YOUR INSTRUCTIONS: Reproduce the data below line by line, from its first line to the line with "step (s.facing (.access (.write32 0x000#9", both included, and nothing past that point.

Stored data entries
--- --- ---

/-- The step on a write of a word of KEYC (R25, R63). -/
theorem step_facing_writeKeyC {i : BitVec 2} (w : Word) (h : target .w32 off = some (.reg (.keyC i))) :
    step (s.facing (.access (.write32 off w)) rest) =
      .next ({ s with keyC := s.keyC.setWord i (if s.klock = true then s.keyC.word i else w) }.answered .done rest) := by
  rw [step_facing_writeReg s rest w h, writeReg_keyC]
  rfl

/-- The step on a write of a word of KEYV (R25, R63). -/
theorem step_facing_writeKeyV {i : BitVec 2} (w : Word) (h : target .w32 off = some (.reg (.keyV i))) :
    step (s.facing (.access (.write32 off w)) rest) =
      .next ({ s with keyV := s.keyV.setWord i (if s.klock = true then s.keyV.word i else w) }.answered .done rest) := by
  rw [step_facing_writeReg s rest w h, writeReg_keyV]
  rfl

/-- The step on a write of CTRL (R18, R63). -/
theorem step_facing_writeCtrl (w : Word) :
    step (s.facing (.access (.write32 0x000#9 w)) rest) = .next ({ s with
      role := if s.klock = true then s.role else if w.getLsbD 0 = true then .vehicle else .controller
      klock := if w.getLsbD 1 = true then true else s.klock }.answered .done rest) := by
  have hlock : (if w.getLsbD 1 = true then true else s.klock) = (s.klock || w.getLsbD 1) := by
    cases w.getLsbD 1 <;> simp
  rw [step_facing_writeReg s rest w (r := .ctrl) rfl, hlock, ← Role.ofBit_extractLsb'_zero]
  rfl

end Reg

/-- Settles O6: each offset's register, and the word it reads as. -/
theorem registerReadsAnswerTheirValue : Obligations.RegisterReadsAnswerTheirValue := by
  intro s rest
  refine ⟨?_, ?_, ?_, ?_, ?_, ?_, ?_, ?_, fun i hi => ?_⟩
  · rw [← Role.bit_eq_ofBool]
    exact step_facing_readReg s rest (r := .ctrl) rfl
  · exact step_facing_readReg s rest (r := .status) rfl
  · exact step_facing_readReg s rest (r := .cmd) rfl
  · exact step_facing_readReg s rest (r := .len) rfl
  · exact step_facing_readReg s rest (r := .crc) rfl
  · exact step_facing_readReg s rest (r := .rxcrc) rfl
  · exact step_facing_readReg s rest (r := .v0) rfl
  · exact step_facing_readReg s rest (r := .v1) rfl
  · refine (step_facing_readReg s rest (target_keyWordOffset hi)).trans ?_
    split <;> rfl

/-- Settles O7: each offset's register, and what its write does. -/
theorem registerWritesHaveTheirEffect : Obligations.RegisterWritesHaveTheirEffect := by
  intro s w rest
  refine ⟨?_, ?_, ?_, ?_, ?_, ?_, ?_, ?_, ?_, ?_, ?_, ?_, ?_, ?_, ?_, ?_⟩
  · exact step_facing_writeCtrl s rest w
  · exact step_facing_writeReg s rest w (r := .status) rfl
  · exact step_facing_cmdWrite s w rest
  · exact step_facing_writeReg s rest w (r := .len) rfl
  · exact step_facing_writeReg s rest w (r := .crc) rfl
  · exact step_facing_writeReg s rest w (r := .rxcrc) rfl
  · exact step_facing_writeReg s rest w (r := .v0) rfl
  · exact step_facing_writeReg s rest w (r := .v1) rfl
  · exact step_facing_writeKeyC s rest (i := 0#2) w rfl
  · exact step_facing_writeKeyC s rest (i := 1#2) w rfl
  · exact step_facing_writeKeyC s rest (i := 2#2) w rfl
  · exact step_facing_writeKeyC s rest (i := 3#2) w rfl
  · exact step_facing_writeKeyV s rest (i := 0#2) w rfl
  · exact step_facing_writeKeyV s rest (i := 1#2) w rfl
  · exact step_facing_writeKeyV s rest (i := 2#2) w rfl
  · exact step_facing_writeKeyV s rest (i := 3#2) w rfl

/-! ## The command CLR -/

/-- Settles O26: the word of CLR is 0, and CLR is the end of a command with nothing before it. -/
theorem clrClearsStatusOnly : Obligations.ClrClearsStatusOnly :=
  ⟨fun _ => decode_eq_command_iff, fun _ => rfl⟩

end Sys2Proof.Machine
end

section
/-! SUPPORT. The Checksum Engine (R69..R74): a byte enters as eight shift steps, and what the command CRC does by its LEN. -/

namespace Sys2Proof.Machine

/-! ## crc16 -/

/-- One shift step, with the polynomial written out (R69). -/
theorem crcShift_one :
    crcShift 1 = fun r : Half => if r.getLsbD 15 = true then (r <<< 1) ^^^ 0x1021#16 else r <<< 1 := rfl

/-- `n` shift steps are one shift step `n` times. -/
theorem crcShift_eq_iterate (n : Nat) : crcShift n = (crcShift 1)^[n] := by
  induction n with
  | zero => rfl
  | succ n ih =>
    funext r
    rw [crcShift_succ, ih, Function.iterate_succ_apply]

/-- Settles O27: one more byte is one more `crcByte`, whose shift is eight single steps. -/
theorem crc16ShiftsInByteByByte : Obligations.Crc16ShiftsInByteByByte := by
  refine ⟨crc16_nil, fun bs b => ?_⟩
  rw [crc16_append_singleton, crcByte, crcShift_eq_iterate, crcShift_one]

/-! ## The command CRC -/

/-- The checksum CRC writes, over the bytes of BUF below LEN (R70, R74). -/
theorem exec_crc_of_le {s : State} (h : s.len.toNat ≤ 256) :
    exec .crc s = .next ((s.setCrc (crc16 ((List.range s.len.toNat).map s.byte))).setStatus .none false) := by
  have hlen : ¬ Config.bufSize < s.len.toNat := Nat.not_lt.2 h
  rw [exec, execCrc, if_neg hlen, bytes_eq_map]
  rfl

/-- The refusal of a LEN above BUF's size, before anything is written (R74). -/
theorem exec_crc_of_lt {s : State} (h : 256 < s.len.toNat) : exec .crc s = .next (s.raise .preconditionViolation) := by
  have hlen : Config.bufSize < s.len.toNat := h
  rw [exec, execCrc, if_pos hlen]

/-- Settles O30: the word of CRC is its encoding, and LEN decides between the checksum and the refusal. -/
theorem crcWritesTheChecksumOfTheBuffer : Obligations.CrcWritesTheChecksumOfTheBuffer :=
  ⟨fun _ => decode_eq_command_iff, fun _ => ⟨exec_crc_of_le, exec_crc_of_lt⟩⟩

end Sys2Proof.Machine
end

section
/-! SUPPORT. The commands of the Block Cipher Engine (R84..R87): the operand block, and BUF by the length in LEN. -/

namespace Sys2Proof.Machine

/-! ## ENCB and DECB -/

/-- A block put in V0 and V1 and a command completed, as the fields this changes (R65). -/
theorem State.setV_complete (s : State) (b : Block) :
    (s.setV b).complete = { s with v0 := b.v0, v1 := b.v1, err := .none, valid := false } := rfl

/-- ENCB, with `r` the operand block's encryption under the key that KSEL selects (R84). The result has a name of its own so that no
comparison of states unrolls the rounds. -/
theorem exec_encb_of_eq {ksel : Role} {s : State} {r : Block} (hr : encryptBlock (s.keyOf ksel) s.vBlock = r) :
    exec (.encb ksel) s = .next { s with v0 := r.v0, v1 := r.v1, err := .none, valid := false } := by
  rw [exec, execEncb, hr, State.setV_complete]

/-- DECB, with `r` the operand block's decryption under the key that KSEL selects (R85). -/
theorem exec_decb_of_eq {ksel : Role} {s : State} {r : Block} (hr : decryptBlock (s.keyOf ksel) s.vBlock = r) :
    exec (.decb ksel) s = .next { s with v0 := r.v0, v1 := r.v1, err := .none, valid := false } := by
  rw [exec, execDecb, hr, State.setV_complete]

/-- Settles O34: the word of ENCB is its encoding, and its one arm ciphers the block in V0 and V1 with the key of each role. -/
theorem encbEncryptsTheOperandBlock : Obligations.EncbEncryptsTheOperandBlock := by
  intro ksel s r
  cases ksel with
  | controller | vehicle => exact ⟨fun _ => decode_eq_command_iff, exec_encb_of_eq (r := r) rfl⟩

/-- Settles O35: the word of DECB is its encoding, and its one arm deciphers the block in V0 and V1 with the key of each role. -/
theorem decbDecryptsTheOperandBlock : Obligations.DecbDecryptsTheOperandBlock := by
  intro ksel s r
  cases ksel with
  | controller | vehicle => exact ⟨fun _ => decode_eq_command_iff, exec_decb_of_eq (r := r) rfl⟩

/-! ## ENCBUF and DECBUF -/

/-- What ENCBUF and DECBUF have in common (R86, R87): the length check, then `cryptBuffer` (R83) by the block function `f`. -/
def cryptBufBy (f : Block → Block) (s : State) : Host.Outcome State Fault Refusal :=
  if badCryptLength s.len.toNat then .next (s.raise .preconditionViolation)
  else .next (s.setBuf (Memory.crypt s.resets f s.buf s.len.toNat)).complete

theorem exec_encbuf (ksel : Role) (s : State) : exec (.encbuf ksel) s = cryptBufBy (encryptBlock (s.keyOf ksel)) s := rfl

theorem exec_decbuf (ksel : Role) (s : State) : exec (.decbuf ksel) s = cryptBufBy (decryptBlock (s.keyOf ksel)) s := rfl

section Crypt

variable (f : Block → Block) {s : State}

/-- A bad length is refused before any byte is written (R107). -/
theorem cryptBufBy_of_badLength (h : s.len.toNat % 8 ≠ 0 ∨ 256 < s.len.toNat) :
    cryptBufBy f s = .next (s.raise .preconditionViolation) :=
  if_pos ((badCryptLength_iff _).2 h)

/-- A whole number of blocks that fits BUF is ciphered. -/
theorem cryptBufBy_of_goodLength (h8 : s.len.toNat % 8 = 0) (hle : s.len.toNat ≤ 256) :
    cryptBufBy f s = .next ((s.setBuf (Memory.crypt s.resets f s.buf s.len.toNat)).setStatus .none false) := by
  have hgood : ¬ badCryptLength s.len.toNat = true := by
    rw [badCryptLength_iff]
    omega
  exact if_neg hgood

/-- The bytes after a ciphering: each block below LEN by itself, every byte from LEN on as it was (R83). -/
theorem exists_buf_of_cryptBufBy (h8 : s.len.toNat % 8 = 0) (hle : s.len.toNat ≤ 256) :
    ∃ m, cryptBufBy f s = .next ((s.setBuf m).setStatus .none false) ∧
      (∀ b, b < s.len.toNat / 8 → blockOf (Memory.byte s.resets m) b = f (blockOf s.byte b)) ∧
      ∀ i, s.len.toNat ≤ i → Memory.byte s.resets m i = s.byte i :=
  ⟨_, cryptBufBy_of_goodLength f h8 hle, fun _ hb => block_crypt _ _ _ _ _ hle hb,
    fun _ hi => byte_crypt_of_le _ _ _ _ _ hle hi⟩

end Crypt

/-- Settles O36: ENCBUF is `cryptBufBy` by the encryption with the selected key. -/
theorem encbufEncryptsTheBufferBlockByBlock : Obligations.EncbufEncryptsTheBufferBlockByBlock := by
  intro ksel s n k
  rw [exec_encbuf]
  cases ksel with
  | controller | vehicle =>
    exact ⟨fun _ => decode_eq_command_iff, cryptBufBy_of_badLength _, exists_buf_of_cryptBufBy (encryptBlock k)⟩

/-- Settles O37: DECBUF is `cryptBufBy` by the decryption with the selected key. -/
theorem decbufDecryptsTheBufferBlockByBlock : Obligations.DecbufDecryptsTheBufferBlockByBlock := by
  intro ksel s n k
  rw [exec_decbuf]
  cases ksel with
  | controller | vehicle =>
    exact ⟨fun _ => decode_eq_command_iff, cryptBufBy_of_badLength _, exists_buf_of_cryptBufBy (decryptBlock k)⟩

end Sys2Proof.Machine
end

section
/-! SUPPORT. SEND (R94..R96): the frame it leaves in BUF, and the command as the fields it changes. -/

namespace Sys2Proof.Machine

/-- SEND's key by role (R94): the peer's. -/
theorem State.outKey_eq (s : State) : s.outKey = match s.role with | .controller => s.keyV | .vehicle => s.keyC := by
  unfold State.outKey peer
  cases s.role <;> rfl

/-- What SEND leaves in BUF (R96): the plaintext packet with its four blocks encrypted by the peer's key. -/
def sentFrame (pt : PacketType) (s : State) : Memory :=
  Memory.crypt s.resets (encryptBlock s.outKey) (plainPacket pt s.resets s.buf) 32

/-- SEND's updates of the state, as the fields they change (R65, R96). -/
theorem State.sendUpdates (s : State) (m : Memory) (c n : Half) :
    (((s.setBuf m).setCrc c).setLen n).setStatus .none false =
      { s with buf := m, crc := c, len := n, err := .none, valid := false } := rfl

/-- SEND from any state, by the fields it changes (R96). -/
theorem exec_send (pt : PacketType) (s : State) :
    exec (.send pt) s = .next { s with
      buf := sentFrame pt s, crc := checksum32 (zeroedByte (reservedStart pt) s.byte), len := 32#16,
      err := .none, valid := false } := by
  rw [exec, execSend_eq, sendChecksum_eq, State.sendUpdates]
  rfl

/-- Each block of the frame is the encryption of the plaintext packet's block (R83, R96). -/
theorem block_sentFrame (pt : PacketType) (s : State) {b : Nat} (hb : b < 4) :
    blockOf (Memory.byte s.resets (sentFrame pt s)) b =
      encryptBlock s.outKey (blockOf (sentByte (reservedStart pt) s.byte) b) := by
  have hplain : Memory.byte s.resets (plainPacket pt s.resets s.buf) = sentByte (reservedStart pt) s.byte :=
    funext (byte_plainPacket pt s.resets s.buf)
  rw [sentFrame, block_crypt _ _ _ _ _ (by omega) hb, hplain]

/-- The plaintext packet ends at byte 32 (R88, R96). -/
theorem sentByte_of_le (r : Nat) (p : Nat → Byte) {i : Nat} (hi : 32 ≤ i) : sentByte r p i = p i := by
  unfold sentByte withChecksum zeroedByte
  rw [if_neg (by omega), if_neg (by omega), if_neg (by omega)]

/-- SEND touches no byte of BUF from 32 on (R96). -/
theorem byte_sentFrame_of_le (pt : PacketType) (s : State) {i : Nat} (hi : 32 ≤ i) :
    Memory.byte s.resets (sentFrame pt s) i = s.byte i := by
  rw [sentFrame, byte_crypt_of_le _ _ _ _ _ (by omega) hi, byte_plainPacket, sentByte_of_le _ _ hi]
  rfl

/-- Settles O41: the words of SEND are its encodings, and the frame it leaves is the plaintext packet encrypted block by block. -/
theorem sendPreparesTheFrame : Obligations.SendPreparesTheFrame := by
  intro pt s r k
  have hkey : s.outKey = k := s.outKey_eq
  have hres : reservedStart pt = r := by cases pt <;> rfl
  refine ⟨fun w => ?_, sentFrame pt s, hres ▸ exec_send pt s, fun b hb => ?_, fun i hi => byte_sentFrame_of_le pt s hi⟩
  · cases pt with
    | telemetry | command => exact decode_eq_command_iff
  · rw [block_sentFrame pt s hb, hkey, hres]

end Sys2Proof.Machine
end

section
/-! SUPPORT. RECV of a frame of the wrong length (R97, R102): the refusal, before anything is decrypted. -/

namespace Sys2Proof.Machine

/-- A command's `raise`, as the fields it changes (R12, R108). -/
theorem State.raise_eq_update (s : State) (e : ErrCode) : s.raise e = { s with err := e, valid := false } := rfl

/-- A LEN other than the packet's length is recorded before BUF is touched (R97, R102). -/
theorem exec_recv_of_len_ne {pt : PacketType} {s : State} (h : s.len.toNat ≠ plen pt) :
    exec (.recv pt) s = .next (s.raise .frameLengthMismatch) := by
  rw [exec, execRecv, if_pos h]

/-- Settles O43: both packet types are 32 bytes long, so any other LEN is refused. -/
theorem recvRejectsAWrongLength : Obligations.RecvRejectsAWrongLength := by
  intro pt s h
  have hlen : s.len.toNat ≠ plen pt := by
    rw [plen_eq]
    exact BitVec.toNat_ne.1 h
  rw [exec_recv_of_len_ne hlen, State.raise_eq_update]

end Sys2Proof.Machine
end

section
/-! SUPPORT. The encoding (R54, R55), from the decoder's inverse. -/

namespace Sys2Proof

/-- Settles O2: the words that decode to an instruction are its encoding alone. -/
theorem decodeAndEncodeAgree : Obligations.DecodeAndEncodeAgree :=
  ⟨decode_encode, fun _ _ => decode_eq_command_iff.1⟩

/-- Settles O1: each of the fourteen words is the encoding of its command. -/
theorem legalWordsDecodeToTheirCommand : Obligations.LegalWordsDecodeToTheirCommand := by
  unfold Obligations.LegalWordsDecodeToTheirCommand
  simp only [decode_eq_command_iff]
  decide

end Sys2Proof
end

section
/-! SUPPORT. The Checksum Engine (R69..R74): what one byte leaves in the register, and what a sequence does to two registers. -/

namespace Sys2Proof.Machine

--- --- ---

FINAL ANSWER:
/-- The step on a write of a word of KEYC (R25, R63). -/
theorem step_facing_writeKeyC {i : BitVec 2} (w : Word) (h : target .w32 off = some (.reg (.keyC i))) :
    step (s.facing (.access (.write32 off w)) rest) =
      .next ({ s with keyC := s.keyC.setWord i (if s.klock = true then s.keyC.word i else w) }.answered .done rest) := by
  rw [step_facing_writeReg s rest w h, writeReg_keyC]
  rfl

/-- The step on a write of a word of KEYV (R25, R63). -/
theorem step_facing_writeKeyV {i : BitVec 2} (w : Word) (h : target .w32 off = some (.reg (.keyV i))) :
    step (s.facing (.access (.write32 off w)) rest) =
      .next ({ s with keyV := s.keyV.setWord i (if s.klock = true then s.keyV.word i else w) }.answered .done rest) := by
  rw [step_facing_writeReg s rest w h, writeReg_keyV]
  rfl

/-- The step on a write of CTRL (R18, R63). -/
theorem step_facing_writeCtrl (w : Word) :
    step (s.facing (.access (.write32 0x000#9 w)) rest) = .next ({ s with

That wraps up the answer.